Only lines that contain the word "size" belong in the answer; copy them from the records below.

*** Input records ***

-- ==== Sys2Proof/Laws/Operands.lean ====
section
/-! SUPPORT. The loads and stores of an operand and the instructions with an effect, once fetched: what their answer makes of them. -/

namespace Sys2Proof.Machine

open Sys2Proof

variable {s t : State} {p k n : Nat}

/-- An operand loaded: the bytes go to the registers, and the base of the addressing mode is updated. -/
theorem loadInstr_loaded (h : Fetched s p k n t) {ea : Ctx → Option (Word × Option Word)} {size al : Nat} {b : BitVec 5}
    {f : Ctx → List Byte → RegRes} {a : Word} {u : Option Word} {d : List Byte} {t1 : State} {c : Ctx}
    (he : ea (t.ctx k) = some (a, u)) (ha : a.toNat % al = 0) (hl : loadOp t p k a size = .ok (d, t1)) (hf : f (t.ctx k) d = .ok c) :
    loadInstr s p n ea size b al f = .next (retire t1 k n (c.setBase b u)) := by
  unfold loadInstr
  rw [instr_fetched h rfl]
  simp only [he, ha, bne_self_eq_false, Bool.false_eq_true, if_false, hl, hf, bind, Except.bind]
  rfl

/-- An operand stored inside the instance's store: the instruction is complete. -/
theorem storeInstr_stored (h : Fetched s p k n t) {ea : Ctx → Option (Word × Option Word)} {al : Nat} {b : BitVec 5}
    {d : Ctx → Except (Nat × Nat) (List Byte × Ctx)} {a : Word} {u : Option Word} {bytes : List Byte} {c : Ctx} {t1 : State}
    (he : ea (t.ctx k) = some (a, u)) (ha : a.toNat % al = 0) (hd : d (t.ctx k) = .ok (bytes, c)) (hs : storeOp t p k a bytes = .ok (t1, [])) :
    storeInstr s p n ea b al d = .next (retire t1 k n (c.setBase b u)) := by
  unfold storeInstr
  rw [instr_fetched h rfl]
  simp only [he, ha, bne_self_eq_false, Bool.false_eq_true, if_false, hd, hs, bind, Except.bind, List.isEmpty_nil, if_true]
  rfl

/-- An address that the addressing mode does not form, or that is not aligned, raises specification before any access. -/
theorem loadInstr_bad (h : Fetched s p k n t) {ea : Ctx → Option (Word × Option Word)} {size al : Nat} {b : BitVec 5}
    {f : Ctx → List Byte → RegRes} (hb : ∀ a u, ea (t.ctx k) = some (a, u) → a.toNat % al ≠ 0) :
    loadInstr s p n ea size b al f = .next (nullify t k n 0x104) := by
  unfold loadInstr
  rw [instr_fetched h rfl]
  dsimp only
  cases he : ea (t.ctx k) with
  | none => rfl
  | some x =>
    obtain ⟨a, u⟩ := x
    simp only [bne_iff_ne, ne_eq, hb a u he, not_false_eq_true, if_true]
    rfl

/-- An instruction with effects, in an instance that is not twinned and with no commit point under way: what it does between its
opening and its closing commit point. -/
theorem withEffects_local {q : Bool} {act : State → Except Stop (State × List Effect)} {w : State} {es : List Effect}
    (hc : (t.eng p).commit = none) (hb : q = false ∨ (t.fn (veInst k + 1)).bme = true) (ht : t.twinned (veInst k) = false)
    (ha : act (commitNow t p k [] false) = .ok (w, es)) :
    withEffects t p k n q act = .ok { s := commitNow (advance w k n) p k es false, moved := true } := by
  unfold withEffects
  have hb' : (q && !(t.fn (veInst k + 1)).bme) = false := by rcases hb with h | h <;> simp [h]
  simp only [hc, Option.isSome_none, Bool.false_eq_true, if_false, hb', ht, ha]

end Sys2Proof.Machine
end

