theorem Yields.foldlM {α : Type} {f : State → α → Except Stop State}
    (hf : ∀ s x, s.pending = pq → Yields pq (·.pending = pq) (f s x)) (l : List α) {s : State} (h : s.pending = pq) :
    Yields pq (·.pending = pq) (l.foldlM f s) := by
  induction l generalizing s with
  | nil => exact h
  | cons x l ih => exact Yields.bind (hf s x h) fun t ht => ih ht

@[simp] theorem State.updFn_pending (s : State) (n : Nat) (f : Fn → Fn) : (s.updFn n f).pending = s.pending := rfl
@[simp] theorem State.setRing_pending (s : State) (n k : Nat) (r : Ring) : (s.setRing n k r).pending = s.pending := rfl
@[simp] theorem State.setReqs_pending (s : State) (l : List Request) : (s.setReqs l).pending = s.pending := rfl
@[simp] theorem State.putReq_pending (s : State) (r : Request) : (s.putReq r).pending = s.pending := rfl
@[simp] theorem State.setStage_pending (s : State) (n q : Nat) (g : Stage) : (s.setStage n q g).pending = s.pending := rfl

/-! ## Tables, messages and the log -/

@[simp] theorem State.fresh_pending (s : State) : (State.fresh s).2.pending = s.pending := rfl
@[simp] theorem tick_pending (s : State) (d : Nat) : (tick s d).pending = s.pending := rfl

@[simp] theorem passUntil_pending (s : State) (t : Nat) : (passUntil s t).pending = s.pending :=
  pending_of_outside (passUntil_outside s t)

@[simp] theorem sendMsix_pending (s : State) (n v : Nat) : (sendMsix s n v).pending = s.pending :=
  pending_of_outside (sendMsix_outside s n v)

@[simp] theorem logWrite_pending (s : State) (e : LogEntry) : (logWrite s e).pending = s.pending :=
  pending_of_outside (logWrite_outside s e)

@[simp] theorem flushMerge_pending (s : State) (m : Merge) : (flushMerge s m).pending = s.pending :=
  pending_of_outside (flushMerge_outside s m)

@[simp] theorem setPower_pending (s : State) (n : Nat) : (setPower s n).pending = s.pending := by
  simp [setPower]

/-! ## Stores and caches -/

@[simp] theorem dropL1_pending (s : State) (l : Nat) (q : Nat → Bool) (icache : Bool) : (dropL1 s l q icache).pending = s.pending := rfl

@[simp] theorem writeBack_pending (s : State) (l : Nat) : (writeBack s l).pending = s.pending :=
  pending_of_outside (writeBack_outside s l)

@[simp] theorem dropDomes_pending (s : State) (l : Nat) (t : Nat → Bool) : (dropDomes s l t).pending = s.pending := rfl

theorem makeRoom_pending {s u : State} {t l w : Nat} (e : makeRoom s t l = .inr (w, u)) : u.pending = s.pending := by
  unfold makeRoom at e
  dsimp only at e
  split at e
  · cases e
    rfl
  · split at e
    · cases e
      simp
    · split at e
      · split at e <;> cases e
      · cases e

theorem domeHave_pending {s u : State} {t l : Nat} {excl : Bool} (e : domeHave s t l excl = .inr u) : u.pending = s.pending := by
  unfold domeHave at e
  dsimp only at e
  split at e
  · split at e <;> cases e <;> simp
  · split at e
    · cases e
    next hr =>
      cases e
      simp [makeRoom_pending hr]

theorem l1Room_pending {s u : State} {p l : Nat} (e : l1Room s p l = some u) : u.pending = s.pending := by
  unfold l1Room at e
  dsimp only at e
  split at e
  · cases e
    rfl
  · split at e <;> cases e
    rfl

@[simp] theorem l1Put_pending (s : State) (p : Nat) (x : L1Line) : (l1Put s p x).pending = s.pending := rfl
@[simp] theorem askCommit_pending (s : State) (ps : List Nat) : (askCommit s ps).pending = s.pending := rfl

theorem waitOn_queued {s : State} {w : Nat ⊕ Unit} (h : s.pending = pq) : (waitOn s w).Queued pq := by
  cases w <;> simp [waitOn, h]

*** End of Input records ***

* [Output]
theorem loadInstr_loaded (h : Fetched s p k n t) {ea : Ctx → Option (Word × Option Word)} {size al : Nat} {b : BitVec 5}
    (he : ea (t.ctx k) = some (a, u)) (ha : a.toNat % al = 0) (hl : loadOp t p k a size = .ok (d, t1)) (hf : f (t.ctx k) d = .ok c) :
    loadInstr s p n ea size b al f = .next (retire t1 k n (c.setBase b u)) := by
theorem loadInstr_bad (h : Fetched s p k n t) {ea : Ctx → Option (Word × Option Word)} {size al : Nat} {b : BitVec 5}
    loadInstr s p n ea size b al f = .next (nullify t k n 0x104) := by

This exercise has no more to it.